The COVID-19 pandemic was unimaginable for many and has given rise to the worst kind of conspiracy theories. For a large number of researchers, however, a widespread epidemic came as no surprise. In early 2018, the World Health Organization (WHO) even added “Disease X” to its list of “blueprint priority diseases.” It called on governments to plan ahead and stop the processes that cause mass epidemics, rather than just respond to diseases as they emerge.

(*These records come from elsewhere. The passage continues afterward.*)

/-- An instruction whose result is computed at issue ends its issue (R17, R18, R25, R133 to R138, R190, R193):
in a slot it goes in flight until write-back, in a micro-word, a handler or an EMUL it takes effect now. DESIGN CHOICE
(log 29): where an operand check fails and the destination is an unwired out-port too, the spec gives no order, and the
operand check's fault is taken. -/
def finish (s : State) (lat : Nat) (d : Dst) (srcs : List Src) (r : LaneRes) : State :=
  let ps := srcPorts srcs
  match r.out with
  | .error c => raise s c ps
  | .ok t =>
    match s.cur with
    | .slot n l k =>
      if dstUnwired s n l d then slotFault s n l k .portUnwired ps
      else issueOp s n l { newOp s n l k lat d ps with toks := [outTok t], fault := r.late } ps
    | .micro n _ =>
      let due := s.cycle + slow s n lat
      s.setNode n { s.node n with seqr := (s.node n).seqr.map (match r.late with
        | some c => lateMicro c d due
        | none => fun q => writeMicro q d (outTok t) due) }
    | .core c =>
      match r.late with
      | some e => handlerFault s c e
      | none => s.updCore c fun k => writeCore k d (outTok t)
    | .emul c =>
      match r.late with
      | some e => s.updCore c fun k => { k with emst := e.code }
      | none =>
        let n := (s.core c).tselNode
        let l := (s.core c).tselLetter
        if dstUnwired s n l d then s.updCore c fun k => { k with emst := Cause.portUnwired.code }
        else setImage s c n l (writeImage (consumeImage (stickies s n l) (imageOf s c n l) ps) d (outTok t))
    | .device => s

/-- An instruction of a slot whose result is not computed at issue: the cause of a failed check, else an operation
in flight that `f` completes, and the further effect `g` of its issue (R17, R18, R25, R133, R196). -/
def launch (s : State) (lat : Nat) (d : Dst) (srcs : List Src) (chk : Option Cause) (f : Op → Op)
    (g : Op → State → State) : State :=
  let ps := srcPorts srcs
  match chk with
  | some c => raise s c ps
  | none =>
    match s.cur with
    | .slot n l k =>
      if dstUnwired s n l d then slotFault s n l k .portUnwired ps
      else
        let o := f (newOp s n l k lat d ps)
        g o (issueOp s n l o ps)
    | _ => s

/-- An instruction that writes predicates directly (R155). -/
def finishPreds (s : State) (ws : List (Fin 8 × Bool)) : State :=
  match s.cur with
  | .slot n l k =>
    let o := newOp s n l k 1 .disc []
    issueOp s n l { o with preds := ws.map fun w => (w.1.val, w.2),
                           pmask := pendMask .disc o.tw (ws.map fun w => w.1.val) } []
  | .micro n _ =>
    let f (q : Seqr) : Seqr :=
      ws.foldl (fun q w => { q with p := q.p.set w.1 w.2, busyP := busyUntil q.busyP w.1.val (s.cycle + slow s n 1) }) q
    s.setNode n { s.node n with seqr := (s.node n).seqr.map f }
  | .core c => s.updCore c fun k => ws.foldl (fun k w => { k with p := k.p.set w.1 w.2 }) k
  | .emul c =>
    let n := (s.core c).tselNode
    let l := (s.core c).tselLetter
    setImage s c n l (ws.foldl (fun i w => { i with p := i.p.set w.1 w.2 }) (imageOf s c n l))
  | .device => s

Many laboratories around the world are devoting their efforts to understanding the epidemiological dynamics of emerging infectious diseases such as COVID-19. Some pandemics have already occurred, and it is almost certain that more will follow. The health, medical, social and economic problems we are discovering and experiencing right now are enormous. But these are not the only problems we need to solve.
The current epidemic belongs to the group of zoonoses, or diseases that link wildlife, domestic animals and humans. Humanity will always encounter viral, microbial and parasitic species for which it is neither adapted nor prepared.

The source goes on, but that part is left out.